### PROBLEM TO WORK ON
Instruction for the data below: set down exactly the lines from the line with "(x.srcSpace == 1" to the line with "match a.kind with", inclusive, and no others.

Recorded data
/-- Write bytes to HBM word by word. `fuel` bounds the number of words. -/
def storeMarked : Nat → State → Nat → List (Byte × Bool) → State × Bool
  | 0, s, _, _ => (s, false)
  | fuel + 1, s, addr, bs =>
    if bs = [] then (s, false)
    else
      let n := 8 - addr % 8
      let r := storeWord s addr (bs.take n)
      let t := storeMarked fuel r.1 (addr + n) (bs.drop n)
      (t.1, r.2 || t.2)

/-- Poisoned words in a range of HBM bytes. -/
def poisonCount (s : State) (addr n : Nat) : Nat :=
  (s.hbm.poison.filter fun w => 8 * w < addr + n && addr < 8 * w + 8).length

/-- The words of the bytes from `lo` to `hi - 1` are read: stacks wake, the reads have their outcomes, and poisoned words count
in POISON_READS (10 R325, R326, R333). -/
def readWords (s : State) (lo hi : Nat) (ecc : List (Nat × Nat)) : State :=
  let s1 := readErrors (touchHbm s lo (hi - lo)) lo hi ecc
  { s1 with hbm := { s1.hbm with poisonReads := s1.hbm.poisonReads + BitVec.ofNat 32 (poisonCount s1 lo (hi - lo)) } }

/-- Bytes of HBM with a mark on those of a poisoned word. -/
def marked (s : State) (addr n : Nat) : List (Byte × Bool) :=
  (s.load addr n).zip ((List.range n).map fun i => poisoned s (addr + i) (addr + i + 1))

/-- Bytes written to HBM: stacks wake, the reads of words covered in part have their outcomes, the bytes are written, and the
writes have theirs (10 R317, R325, R333). The flag says that the write met poison. -/
def writeWords (s : State) (addr : Nat) (bs : List (Byte × Bool)) (ecc : List (Nat × Nat)) : State × Bool :=
  let hi := addr + bs.length
  let r := storeMarked (bs.length + 1) (mergeErrors (touchHbm s addr bs.length) addr hi ecc) addr bs
  (writeErrors r.1 addr hi ecc, r.2)

/-! ### Engines and channels (12 R370, R371) -/

/-- The engine of a channel: 0 BDMA0, 1 BDMA1, 2 MDMA_A, 3 to 6 MDMA_G0 to MDMA_G3. -/
def engineOf (ch : Nat) : Nat := if ch < 8 then 0 else if ch < 16 then 1 else if ch < 20 then 2 else 3 + (ch - 20) / 4

/-- The channels of an engine in ascending order. -/
def engineChannels (e : Nat) : List Nat := (List.range 36).filter fun ch => engineOf ch == e

/-- The world of a channel. -/
def chanWorld (s : State) (ch : Nat) : World := vget s.world.dma ch .secure

/-- A record of an error whose resource is a DMA channel. -/
def raiseChan (s : State) (cause : U16) (cls : Cls) (ch : Nat) : State :=
  if engineOf ch = 2 then raiseDev s cause cls ch 0 else raise s cause cls (chanWorld s ch) ch 0

/-- The core that a transfer of a cluster engine names. -/
def dmaCore (ch : Nat) (x : DmaSet) : Nat := 8 * (engineOf ch - 3) + x.core.toNat

/-! ### What a transfer touches (12 R385) -/

/-- An HBM range has a byte in a stack of a mask (10 R308). -/
def rangeInStacks (s : State) (mask : BitVec 6) (addr n : Nat) : Bool :=
  let l := s.hbm.serving
  (List.range (ceilDiv (addr % granule + n) granule)).any fun i =>
    mask.getLsbD (l.getD ((addr / granule + i) % l.length) 0)

/-- A transfer reads or writes a power domain; its cluster engine is part of its cluster. -/
def touchesDomain (ch d : Nat) : Bool := 3 ≤ engineOf ch && engineOf ch - 3 == d

/-- A transfer reads or writes stacks that are powering down. -/
def touchesGoing (s : State) (x : DmaSet) : Bool :=
  match s.power.stacksGoing with
  | none => false
  | some (mask, _) =>
    (x.srcSpace == 1 && rangeInStacks s mask x.src.toNat x.len.toNat) ||
      (x.dstSpace == 1 && rangeInStacks s mask x.dst.toNat x.len.toNat)

/-- A domain or stack that a transfer touches is powering down: POWER_HOLD. -/
def powerHold (s : State) (ch : Nat) (x : DmaSet) : Bool :=
  (s.power.changing.any fun c => c.off && touchesDomain ch c.domain) || touchesGoing s x

/-! ### The checks of a transfer (12 R374) -/

/-- A range of HBM lies below usable capacity and within regions of a world. -/
def hbmReachable (s : State) (w : World) (addr n : Nat) : Bool :=
  decide (addr + n ≤ s.hbm.capacity * granule) && inWorld s w addr n

/-- An area listed in 05 R141: every allocation but those whose area host software gave for its own use. -/
def ownArea (a : Alloc) : Bool :=
  match a.kind with
  | .namedGain _ | .snapshot _ => false
  | _ => true

/-- A range of HBM has a byte in such an area. -/
def inOwnArea (s : State) (addr n : Nat) : Bool := s.hbm.allocs.any fun a => ownArea a && overlaps addr n a.base a.size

### SOLUTION TO THE EXERCISE
    (x.srcSpace == 1 && rangeInStacks s mask x.src.toNat x.len.toNat) ||
      (x.dstSpace == 1 && rangeInStacks s mask x.dst.toNat x.len.toNat)

/-- A domain or stack that a transfer touches is powering down: POWER_HOLD. -/
def powerHold (s : State) (ch : Nat) (x : DmaSet) : Bool :=
  (s.power.changing.any fun c => c.off && touchesDomain ch c.domain) || touchesGoing s x

/-! ### The checks of a transfer (12 R374) -/

/-- A range of HBM lies below usable capacity and within regions of a world. -/
def hbmReachable (s : State) (w : World) (addr n : Nat) : Bool :=
  decide (addr + n ≤ s.hbm.capacity * granule) && inWorld s w addr n

/-- An area listed in 05 R141: every allocation but those whose area host software gave for its own use. -/
def ownArea (a : Alloc) : Bool :=
  match a.kind with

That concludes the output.